GraphStorm 0.3 is released under the Apache-2.0 license to help you tackle your large-scale graph machine learning challenges and now offers native support for multi-task learning and new APIs for customizing pipelines and other GraphStorm components. Check out the GraphStorm GitHub Repository and documentation For a start.

About the Author

Song Xiang is a Senior Applied Scientist at AWS ai Research and Education (AIRE), where he develops deep learning frameworks including GraphStorm, DGL, and DGL-KE. He led the development of amazon Neptune ML, a new capability of Neptune that uses graph neural networks for graphs stored in graph databases. He now leads the development of GraphStorm, an open source graph machine learning framework for enterprise use cases. He earned his PhD in Computer Systems and Architecture from Fudan University, Shanghai in 2014.

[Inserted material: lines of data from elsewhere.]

-- ==== Sys2Proof/Machine/Keys.lean ====
section
/-! DEFINITION. Sys2Proof/Machine/Keys.lean: the secrets of the device, the keys of a partition, the device fabric key and the PSKs of
management sessions (R489, R503, R508–R510, R515). -/
namespace Sys2Proof.Machine

/-! ## The device's own secrets (R489) -/

def devicePrk : List Byte := hkdfExtract (ascii "FV960 device") Config.seed

/-- What the LMS seed and identifier of the identity key come from. -/
def identitySecret : List Byte := hkdfExpand devicePrk (ascii "identity") 48
def tallyKey : List Byte := hkdfExpand devicePrk (ascii "tally") 32
/-- The device flash key: pieces of KIND 2–6. -/
def deckKey : List Byte := hkdfExpand devicePrk (ascii "deck") 32

/-- The MAC address of the management port: locally administered, from IDENTITY_DIGEST (R514). -/
def macAddress : List Byte := 0x02 :: (sha256 Config.idPubKey).take 5

/-! ## Keys of a partition (R503) -/

/-- The partition's root K; nothing while no keys are installed. -/
def rootOf (t : Part) : List Byte := t.root.getD []

def partPrk (t : Part) : List Byte := hkdfExtract t.salt (rootOf t)
def hbmKey (t : Part) : List Byte := hkdfExpand (partPrk t) (ascii "hbm") 64
/-- The flash key: pieces of KIND 0 and 1, and POOL units. -/
def flashKey (t : Part) : List Byte := hkdfExpand (partPrk t) (ascii "flash") 32
/-- The key check value of root `k` under the partition's salt. -/
def checkValue (t : Part) (k : List Byte) : List Byte := hmac (hkdfExtract t.salt k) (ascii "check")
def linkPrk (t : Part) : List Byte := hkdfExtract (ascii "FV960 link") (rootOf t)
def linkKey (p : Nat) (t : Part) : List Byte := hkdfExpand (linkPrk t) (ascii "link" ++ le 1 p) 32
def idePsk (p : Nat) (t : Part) : List Byte := hkdfExpand (linkPrk t) (ascii "ide" ++ le 1 p) 32

/-! ## Keys of the credential root (R508–R510, R515) -/

def tallyItem (s : State) (i : Nat) : TallyItem := s.hallmark.items.getD (i - 1) { budget := 0, remaining := 0, value := [] }

/-- The credential root, tally item 3; while unset, 32 zero bytes for the fabric key and the device IDE PSK only. -/
def credentialRoot (s : State) : List Byte := let v := (tallyItem s 3).value; if v = [] then zeros 32 else v

/-- The device fabric key of a credential root. -/
def fabricKey (root : List Byte) : List Byte := hkdfExpand (hkdfExtract (ascii "FV960 fabric") root) (ascii "fabric") 32

def credentialPrk (root : List Byte) : List Byte := hkdfExtract384 (ascii "FV960 credential") root
def deviceIdePsk (s : State) : List Byte := hkdfExpand384 (credentialPrk (credentialRoot s)) (ascii "ide") 32

/-- The PSK identity as its bytes: the tenant-debug one spells its partition in decimal. -/
def identityName : Identity → List Byte
  | .operator => ascii "operator"
  | .meter => ascii "meter"
  | .debug => ascii "debug"
  | .tenantDebug p => ascii "tenant-debug-" ++ ascii (toString p)
  | .setup => ascii "setup"

/-- The PSK of an identity: "setup" from the setup code, the others from the credential root. -/
def sessionPsk (s : State) (i : Identity) : List Byte :=
  match i with
  | .setup => hkdfExpand384 (hkdfExtract384 (ascii "FV960 setup") Config.setupCode) (ascii "setup") 48
  | _ => hkdfExpand384 (credentialPrk (credentialRoot s)) (identityName i) 48

/-! ## Keys of packets (R422, R505, R509, R529) -/

/-- The key under which this device sends packets of a partition value. -/
def sendKey (s : State) (p : Nat) : List Byte :=
  if p < 12 then linkKey p (part s p)
  else if s.fabric.prevKeySend.isSome then fabricKey s.fabric.prevRoot
  else fabricKey (credentialRoot s)

/-- The device accepts a packet of the partition value under `key`: a link key only while the partition's keys are installed, the fabric
key in use, or the previous one while it is accepted. -/
def keyAccepted (s : State) (p : Nat) (key : List Byte) : Bool :=
  if p < 12 then (part s p).root.isSome && decide (key = linkKey p (part s p))
  else decide (key = fabricKey (credentialRoot s)) || (s.fabric.prevKeyAccept.isSome && decide (key = fabricKey s.fabric.prevRoot))

end Sys2Proof.Machine
end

Jian Zhang Zhang Zhang is a senior applied scientist who has been using machine learning techniques to help customers solve various problems such as fraud detection, decoration image generation, and more. He has successfully developed graph-based machine learning solutions, particularly graph neural networks, for customers in China, the US, and Singapore. As an illustrator of AWS's graph capabilities, Zhang has made many public presentations on GNN, Deep Graph Library (DGL), amazon Neptune, and other AWS services.

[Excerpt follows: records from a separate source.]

-- ==== Sys2Proof/Machine/Vec.lean ====
section
/-! DEFINITION. Sys2Proof/Machine/Vec.lean: rotation, row formats, quantisation, metric scores, rank keys and the
attention kernel (R123–R129, R217–R224, R239, R240, R354). -/
namespace Sys2Proof.Machine

/-- Cut a list into chunks of `n`, at most `fuel` of them. -/
def chunksOf {α : Type} (n : Nat) : Nat → List α → List (List α)
  | 0, _ => []
  | f + 1, l => if l.isEmpty then [] else l.take n :: chunksOf n f (l.drop n)

/-- Chunks of `n ≥ 1` of the whole list. -/
def chunks {α : Type} (n : Nat) (l : List α) : List (List α) := chunksOf n l.length l

/-! ## Rotation (R123) -/

/-- s[i]: true where the sign is −1. -/
def signBits (seed d : Nat) : List Bool :=
  let bytes := (List.range ((d + 255) / 256)).flatMap (fun c => sha256 (le 8 seed ++ le 4 c))
  (bytes.flatMap (fun b => (List.range 8).map (fun k => b.toNat.testBit k))).take d

/-- B of R123. -/
def rotB (d : Nat) : Nat := if d % 256 = 0 then 256 else if d % 128 = 0 then 128 else if d % 64 = 0 then 64 else 32

/-- r_B of the table of R123. -/
def rotR (b : Nat) : F32 :=
  if b = 256 then 0x3D800000 else if b = 128 then 0x3DB504F3 else if b = 64 then 0x3E000000 else 0x3E3504F3

/-- One butterfly stage of stride `h`. -/
def butterfly (h : Nat) (w : List F32) : List F32 :=
  (chunks (2 * h) w).flatMap (fun c =>
    List.zipWith F.add (c.take h) (c.drop h) ++ List.zipWith F.sub (c.take h) (c.drop h))

/-- The stages of H_B in order of rising stride, then the factor r_B. -/
def hadamard (b : Nat) (w : List F32) : List F32 :=
  (([1, 2, 4, 8, 16, 32, 64, 128].filter (fun h => decide (h < b))).foldl (fun w h => butterfly h w) w).map
    (fun v => F.mul v (rotR b))

/-- Gather block j: components j, j + G, j + 2G … -/
def gather (g b j : Nat) (x : List F32) : List F32 := (List.range b).map (fun k => x.getD (j + g * k) 0)

/-- Put the blocks back: component i is element i / G of block i mod G. -/
def scatter (g d : Nat) (blocks : List (List F32)) : List F32 :=
  (List.range d).map (fun i => (blocks.getD (i % g) []).getD (i / g) 0)

def flipBy (ss : List Bool) (x : List F32) : List F32 := List.zipWith (fun s v => if s then F.neg v else v) ss x

def rotBlocks (x : List F32) : List F32 :=
  let d := x.length
  let b := rotB d
  let g := d / b
  scatter g d ((List.range g).map (fun j => hadamard b (gather g b j x)))

/-- The rotation of R123 with `seed`. -/
def rotate (seed : Nat) (x : List F32) : List F32 := rotBlocks (flipBy (signBits seed x.length) x)

/-- The inverse rotation of R123. -/
def unrotate (seed : Nat) (y : List F32) : List F32 := flipBy (signBits seed y.length) (rotBlocks y)

/-! ## Metric scores (R217) -/

/-- The 32-lane sum of one piece. -/
def sumPiece (terms : List F32) : F32 :=
  let acc := (chunks 32 terms).foldl (fun acc c => List.zipWith F.add acc (c ++ List.replicate (32 - c.length) 0))
    (List.replicate 32 F.zero)
  let half (n : Nat) (l : List F32) := List.zipWith F.add (l.take n) (l.drop n)
  (half 1 (half 2 (half 4 (half 8 (half 16 acc))))).headD 0

/-- Inner product as one piece. -/
def dot (a b : List F32) : F32 := sumPiece (List.zipWith F.mul a b)

def termsOf (metric : Nat) (q y : List F32) : List F32 :=
  if metric = 2 then List.zipWith (fun a b => F.mul (F.sub a b) (F.sub a b)) q y else List.zipWith F.mul q y

/-- The metric score, in two pieces where the row takes two (R211). -/
def score (metric : Nat) (twoPieces : Bool) (q y : List F32) : F32 :=
  let t := termsOf metric q y
  if twoPieces then F.add (sumPiece (t.take 2048)) (sumPiece (t.drop 2048)) else sumPiece t

/-- Unit L2 norm (R124); none for a vector that counts as a zero vector. -/
def normalise (x : List F32) : Option (List F32) :=
  let n2 := dot x x
  if F.isZero n2 ∨ n2 = F.posInf then none else some (x.map (fun v => F.div v (F.sqrt n2)))

/-- Higher scores are better under inner product and cosine. -/
def higherBetter (metric : Nat) : Bool := metric ≠ 2

/-- The rank key of R239: lower ranks ahead. -/
def rankKey (higher : Bool) (x : F32) : Nat :=
  if F.isNan x then 0xFFFFFFFF
  else
    let b := if x = 0x80000000 then (0 : F32) else x
    let u := if b &&& 0x80000000 = 0 then b ||| 0x80000000 else ~~~b
    (if higher then ~~~u else u).toNat

/-! ## Row formats (R125–R129) -/

def sk1 (y : List F32) : List Bool := y.map (fun v => F.lt F.zero v)

/-- Hamming distance of two sketches (R173). -/
def hamming (a b : List Bool) : Nat := (List.zipWith (fun x y => if x = y then 0 else 1) a b).sum

def maxOf (l : List F32) : F32 := l.foldl F.max F.negInf
def minOf (l : List F32) : F32 := l.foldl F.min F.posInf

/-- The largest magnitude. -/
def maxAbs (l : List F32) : F32 := l.foldl (fun a v => F.max a (F.abs v)) F.zero

/-- S*[r] of R126. -/
def rowSpan (qmax : Nat) (y : List F32) : F32 := F.div (F.sub (maxOf y) (minOf y)) (F.ofNat qmax)

/-- σ and ω of a block over `rows`, the maxima multiplied by `headroom` (R126, R151). -/
def blockScales (qmax headroom : Nat) (rows : List (List F32)) : H16 × H16 :=
  let h := F.ofNat headroom
  let ms := maxOf (rows.map (rowSpan qmax))
  let mm := maxAbs (rows.map minOf)
  (fp16Up (F.max (F.div (F.mul ms h) (F.ofNat 256)) F.two14), fp16Up (F.max (F.div (F.mul mm h) (F.ofNat 127)) F.two14))

def scaleOf (sigma : H16) (sc : Nat) : F32 := F.mul (F.ofNat (sc + 1)) (hTo32 sigma)
def offsetOf (omega : H16) (oc : Nat) : F32 := F.mul (F.ofInt ((oc : Int) - 128)) (hTo32 omega)

/-- The unclamped integer lies outside [lo, hi]. -/
def outside (v : Option Int) (lo hi : Int) : Bool :=
  match v with
  | some n => decide (n < lo) || decide (hi < n)
  | none => true

/-- Quantise one row under σ and ω (R126); the flag says that a value clamped in the sense of R152. -/
def quantRow (qmax : Nat) (sigma omega : H16) (y : List F32) : Coded × Bool :=
  let xs := F.div (rowSpan qmax y) (hTo32 sigma)
  let rawS := (F.ceilInt xs).map (fun n => n - 1)
  let sc := (F.clampOpt rawS xs 0 255).toNat
  let xo := F.div (minOf y) (hTo32 omega)
  let rawO := (F.floorInt xo).map (fun n => n + 128)
  let oc := (F.clampOpt rawO xo 1 255).toNat
  let s := scaleOf sigma sc
  let o := offsetOf omega oc
  let xq := y.map (fun v => F.div (F.sub v o) s)
  ({ sc := sc, oc := oc, codes := xq.map (fun x => (F.clampOpt (F.roundInt x) x 0 qmax).toNat) },
   outside rawS (-1) 255 || outside rawO 1 255 || xq.any (fun x => outside (F.roundInt x) 0 qmax))

/-- ŷ = S · q + O (R127). -/
def dequant (sigma omega : H16) (c : Coded) : List F32 :=
  let s := scaleOf sigma c.sc
  let o := offsetOf omega c.oc
  c.codes.map (fun q => F.add (F.mul s (F.ofNat q)) o)

/-- A NaN component of a vector that the device itself formed becomes +0 (R618). -/
def cleanNan (y : List F32) : List F32 := y.map (fun v => if F.isNan v then 0 else v)

def bfRow (y : List F32) : List B16 := y.map bfOf32
def bfVals (r : List B16) : List F32 := r.map bfTo32

/-- One int8 code under a scale: clamp(round_half_even(x / τ), −127, 127) (R129, R354). -/
def int8Code (tau : H16) (x : F32) : Int :=
  let v := F.div x (hTo32 tau)
  F.clampOpt (F.roundInt v) v (-127) 127

/-- The int8 scale over some components: fp16_up(max(max |z| / 127, 2^−14)). -/
def int8Scale (z : List F32) : H16 := fp16Up (F.max (F.div (maxAbs z) (F.ofNat 127)) F.two14)

/-- TOK8 of a passage's rotated token vectors (R129): scales of the blocks of 32 tokens, and codes. -/
def tok8 (toks : List (List F32)) : Tok8 :=
  let blocks := chunks 32 toks
  { scales := blocks.map (fun b => int8Scale b.flatten),
    codes := blocks.flatMap (fun b => let tau := int8Scale b.flatten; b.map (fun t => t.map (int8Code tau))) }

/-- The bytes of a coded row (I4A: two codes a byte, low nibble first; I8A: one). -/
def codedBytes (four : Bool) (c : Coded) : List Byte :=
  let codes := if four then (chunks 2 c.codes).map (fun p => BitVec.ofNat 8 (p.headD 0 + 16 * p.getD 1 0))
    else c.codes.map (BitVec.ofNat 8)
  BitVec.ofNat 8 c.sc :: BitVec.ofNat 8 c.oc :: codes

def bfBytes (r : List B16) : List Byte := r.flatMap (fun b => le 2 b.toNat)

/-- Output components of OUT_TYPE (0 fp32, 1 BF16). -/
def outBytes (outType : Nat) (v : List F32) : List Byte :=
  if outType = 0 then v.flatMap (fun x => le 4 x.toNat) else v.flatMap (fun x => le 2 (bfOf32 x).toNat)

/-! ## MaxSim (R222) -/

def intDot (a b : List Int) : Int := (List.zipWith (· * ·) a b).sum

/-- Σ_t max_j v(t, j): query codes and block scales, and a record. A record with no tokens gives −∞ (R196). -/
def maxSim (qcodes : List (List Int)) (qscales : List H16) (t : Tok8) : F32 :=
  if t.codes.isEmpty then F.negInf
  else
    (qcodes.zipIdx).foldl (fun s q =>
      let tq := hTo32 (qscales.getD (q.2 / 32) 0)
      let best := (t.codes.zipIdx).foldl (fun best d =>
        let v := F.mul (F.mul (F.ofInt (intDot q.1 d.1)) tq) (hTo32 (t.scales.getD (d.2 / 32) 0))
        F.max best v) F.negInf
      F.add s best) F.zero

/-! ## Partial attention (R223, R224) -/

/-- The device's fp32 exponential: within 2 units in the last place of the exact value (R223); which of those values
is open, so it is an opaque offset from the value rounded down. -/
def devExp (x : F32) : F32 :=
  if x = F.negInf then 0
  else if F.isNan x then BitVec.ofNat 32 fmt32.nan
  else if F.isZero x then BitVec.ofNat 32 (0x3F7FFFFC + Config.expZero.val)
  else
    let d := expDown x
    let up := d.toNat + (Config.expUlp x).val
    if d = 0 ∧ up < 1 then 0 else BitVec.ofNat 32 (min (up - 1) F.posInf.toNat)

def headStart (dh : Nat) : HeadState := { m := F.negInf, l := 0, o := List.replicate dh 0, used := 0, masked := 0 }

/-- One token of the block, with its key and value as they read. -/
def attendToken (q : List F32) (scale : F32) (h : HeadState) (masked : Bool) (key value : List F32) : HeadState :=
  let s := F.mul (dot q key) scale
  if masked ∨ ¬ F.finite s then { h with masked := h.masked + 1 }
  else
    let m2 := F.max h.m s
    let a := devExp (F.sub h.m m2)
    let p := devExp (F.sub s m2)
    { m := m2, l := F.add (F.mul h.l a) p,
      o := List.zipWith (fun o v => F.add (F.mul o a) (F.mul p v)) h.o value,
      used := h.used + 1, masked := h.masked }

/-- combine(A, B) of R224; the counts add. -/
def combineHeads (a b : HeadState) : HeadState :=
  let used := a.used + b.used
  let masked := a.masked + b.masked
  if a.m = F.negInf then { b with used := used, masked := masked }
  else if b.m = F.negInf then { a with used := used, masked := masked }
  else
    let m := F.max a.m b.m
    let ea := devExp (F.sub a.m m)
    let eb := devExp (F.sub b.m m)
    { m := m, l := F.add (F.mul a.l ea) (F.mul b.l eb),
      o := List.zipWith (fun x y => F.add (F.mul x ea) (F.mul y eb)) a.o b.o, used := used, masked := masked }

end Sys2Proof.Machine
end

Florian Saupe Florian is a Principal Technical Product Manager at AWS ai/ML Research, supporting science teams such as the Graph Machine Learning group and ML Systems teams working on large-scale distributed training, inference, and failure resilience. Prior to joining AWS, Florian led technical product management for automated driving at Bosch, was a strategy consultant at McKinsey & Company, and worked as a control systems/robotics scientist, a field in which he holds a PhD.

GraphStorm 0.3: Scalable, multitasking learning on graphs with easy-to-use APIs

Technical Terrence Team

Berkshire halves Apple stake, boosts cash to $277 billion as it takes a 'defensive' stance By Reuters

Leave a Reply Cancel reply

Recommended.

The ecological GBTC reaches $600,000 in pre-sale

Best headphones for students | Technology and learning

9 great books on essay writing

Crypto Analyst Says Bitcoin Hitting $100,000 in 2024 Is Inevitable, Here's Why

This is what you need to know

Categories

Important Links

GraphStorm 0.3: Scalable, multitasking learning on graphs with easy-to-use APIs

Native support for multi-task learning on graphs

New APIs to customize GraphStorm components and pipelines

In-depth study of LM+GNN for large graphs with rich text features

Conclusion

About the Author

Related

Technical Terrence Team

Berkshire halves Apple stake, boosts cash to $277 billion as it takes a 'defensive' stance By Reuters

Leave a Reply Cancel reply

Recommended.

The ecological GBTC reaches $600,000 in pre-sale

Best headphones for students | Technology and learning

9 great books on essay writing

Crypto Analyst Says Bitcoin Hitting $100,000 in 2024 Is Inevitable, Here's Why

This is what you need to know

Categories

Important Links

Get daily news updates to your inbox!